/-- The cases of the evaluation: a LENGTH_ERROR; a count that meets the threshold 8; a slot past its retry limit 2; a marked and an unmarked
slot within it. -/
theorem witness_FailuresAreEvaluated :
    (Sending (busy write2 { at_ .closingStop with met := some .nackData }) 0 0 .closingStop ∧
      ((busy write2 { at_ .closingStop with met := some .nackData }).engine 0).met = some .nackData ∧
      ServesNothing (busy write2 { at_ .closingStop with met := some .nackData }) 0) ∧
    (Sending (busy write2 { at_ .closingStop with nackOut := true }) 0 0 .closingStop ∧
      ((busy write2 { at_ .closingStop with nackOut := true }).engine 0).nackOut = true) ∧
    ((Sending (busy write10 (at_ .address)) 0 0 .address ∧ ((busy write10 (at_ .address)).engine 0).address ≠ 0) ∧
      (Sending (busy write10 (at_ (.writeByte 0))) 0 0 (.writeByte 0) ∧ byteAt write10.writeList 0 ≠ 0) ∧
      (Sending (busy write10 (at_ (.writeByte 1))) 0 0 (.writeByte 1) ∧ byteAt write10.writeList 1 = 0)) ∧
    (((recovering 3 true).engine 0).state = .recovery ∧ ((recovering 3 true).engine 0).recoveryStop = true ∧
      ((recovering 3 true).engine 0).active = some 0 ∧ (recovering 3 true).live = true ∧ (recovering 3 true).targetIndex 0 = some 0) := by
  decide

theorem witness_Evaluates_cases :
    MeetsThreshold { there with failureCount := 7 } .nackData ∧ ¬ MeetsThreshold { there with failureCount := 6 } .nackData ∧
    ¬ MeetsThreshold { there with failureCount := 15 } .arbLost ∧ there.retryLimit.toNat < 2 + 1 ∧ 1 + 1 ≤ there.retryLimit.toNat ∧
    HasMark { write2 with mark := .flushed } .flushed := by decide

theorem witness_RecoveryIsEntered :
    (stuckLow.live = true ∧ (stuckLow.seg 0).state = .up ∧ (stuckLow.engine 0).state = .waitFree ∧ LinesStuck (stuckLow.seg 0) ∧
      ¬ LinesStuck ((busy write2 spell).seg 0)) ∧
    (Sending (busy write2 (at_ .closingStop)) 0 0 .closingStop ∧ Sending (busy poll (at_ .secondAddress)) 0 0 .secondAddress) ∧
    (((segIs 0 (up { at_ .closingStop with closing := .mark }) State.reset).engine 0).state = .transfer ∧
      ((segIs 0 (up { at_ .closingStop with closing := .mark }) State.reset).engine 0).closing = .mark) := by decide

theorem witness_SlotlessClosesEnd :
    ((segIs 0 (up { at_ .closingStop with closing := .mark, nackOut := true }) State.reset).live = true ∧
      ((segIs 0 (up { at_ .closingStop with closing := .mark, nackOut := true }) State.reset).engine 0).state = .transfer ∧
      ((segIs 0 (up { at_ .closingStop with closing := .mark, nackOut := true }) State.reset).engine 0).nackOut = true ∧
      ((segIs 0 (up { at_ .closingStop with closing := .mark, nackOut := true }) State.reset).engine 0).active = none ∧
      ServesNothing (segIs 0 (up { at_ .closingStop with closing := .mark, nackOut := true }) State.reset) 0) ∧
    (((after .offline (arg 0 working)).engine 0).state = .transfer ∧ ((after .offline (arg 0 working)).engine 0).closing = .offline ∧
      (after .offline (arg 0 working)).live = true) := by decide

/-- The engine at a write byte, whose clock is held low. -/
def stretched : State := busy write2 { at_ (.writeByte 0) with stretchTimer := some 30000 }
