-- ==== Sys2Proof/Syntax.lean ====
section
/-! DEFINITION. The commands of the block: one constructor of Instr per row of spec/opcode_table.json. Each docstring names
the row and its rule. Host commands carry the tag of their entry (ring, SEQ, FLAGS) and their object handle (R51, R53). -/
namespace Sys2Proof

/-- Where a host command came from: its command ring, its SEQ and its FLAGS (R51). -/
structure Tag where
  ring : Fin 8
  seq : Word
  flags : Half
  deriving DecidableEq, Repr

/-- FLAGS bit 0, FENCE (R51, R52). -/
def Tag.fence (c : Tag) : Bool := c.flags.getLsbD 0
/-- FLAGS bit 1, URGENT (R51, R52). -/
def Tag.urgent (c : Tag) : Bool := c.flags.getLsbD 1

/-- The rings with an EN bit (R46, R49). -/
inductive Ring where
  | cmd (r : Fin 8)
  | evt
  | punt (r : Fin 16)
  | inj (r : Fin 16)
  deriving DecidableEq, Repr

/-- The two lanes of a tree port. -/
inductive Lane where
  | main
  | comp
  deriving DecidableEq, Repr

/-- A lane as the tables number it: 0 main, 1 companion. -/
def Lane.code : Lane → Nat
  | .main => 0
  | .comp => 1
/-- The lane of the same tree port that this one is not. -/
def Lane.other : Lane → Lane
  | .main => .comp
  | .comp => .main

/-- TREE_PROFILE_SET arguments (Table 3-5). -/
structure ProfileArgs where
  index : Byte
  lane : Byte
  rate : Byte
  pflags : Byte
  preLen : Half
  patLen : Byte
  delLen : Byte
  pattern : Dword
  delim : Dword
  guardBits : Half
  deriving DecidableEq, Repr

/-- Source t of a vector instruction: a vector register or, with S = 1, a scalar register (R211). -/
inductive VecSrc where
  | vec (n : BitVec 4)
  | sca (n : BitVec 5)
  deriving DecidableEq, Repr

/-- Predication of a vector instruction: U = 1, or a predicate with Z = 0 or Z = 1 (R211). -/
inductive Pred where
  | all
  | merging (n : BitVec 2)
  | zeroing (n : BitVec 2)
  deriving DecidableEq, Repr

/-- What the receiver saw of one granted burst (R112, R241): signal detect, lock, and every position, in f after the
map's frame start, at which the delimiter pattern was compared, with the number of bits that differed there (R242). -/
structure BurstObs where
  sd : Bool
  lock : Bool
  dels : List (Int × Nat)
  deriving DecidableEq, Repr

/-- A serial-number response found in a discovery window (R137): serial number, delimiter instant in f after the
map's frame start, reported random delay in f, when it reports one, and the message that carried it (R251). -/
structure SnResponse where
  serial : Dword
  delim : Int
  rand : Option Nat
  msg : Bytes
  deriving DecidableEq, Repr

/-- How a received frame came in (R369, R374, Table 12-11): whether it holds a code error; the 802.3br fragments it came in, none for a whole
frame; an SMD error, a reassembly error. -/
structure RxState where
  codeErr : Bool := false
  frags : Nat := 0
  smdErr : Bool := false
  assyErr : Bool := false
  deriving DecidableEq, Repr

------------------------------------------------

- _Prompt_
Exactly as written, reproduce the lines of the data above from the first line through the line where "((Sending (busy write10" appears.

- _Expected answer_
/-- The cases of the evaluation: a LENGTH_ERROR; a count that meets the threshold 8; a slot past its retry limit 2; a marked and an unmarked
slot within it. -/
theorem witness_FailuresAreEvaluated :
    (Sending (busy write2 { at_ .closingStop with met := some .nackData }) 0 0 .closingStop ∧
      ((busy write2 { at_ .closingStop with met := some .nackData }).engine 0).met = some .nackData ∧
      ServesNothing (busy write2 { at_ .closingStop with met := some .nackData }) 0) ∧
    (Sending (busy write2 { at_ .closingStop with nackOut := true }) 0 0 .closingStop ∧
      ((busy write2 { at_ .closingStop with nackOut := true }).engine 0).nackOut = true) ∧
    ((Sending (busy write10 (at_ .address)) 0 0 .address ∧ ((busy write10 (at_ .address)).engine 0).address ≠ 0) ∧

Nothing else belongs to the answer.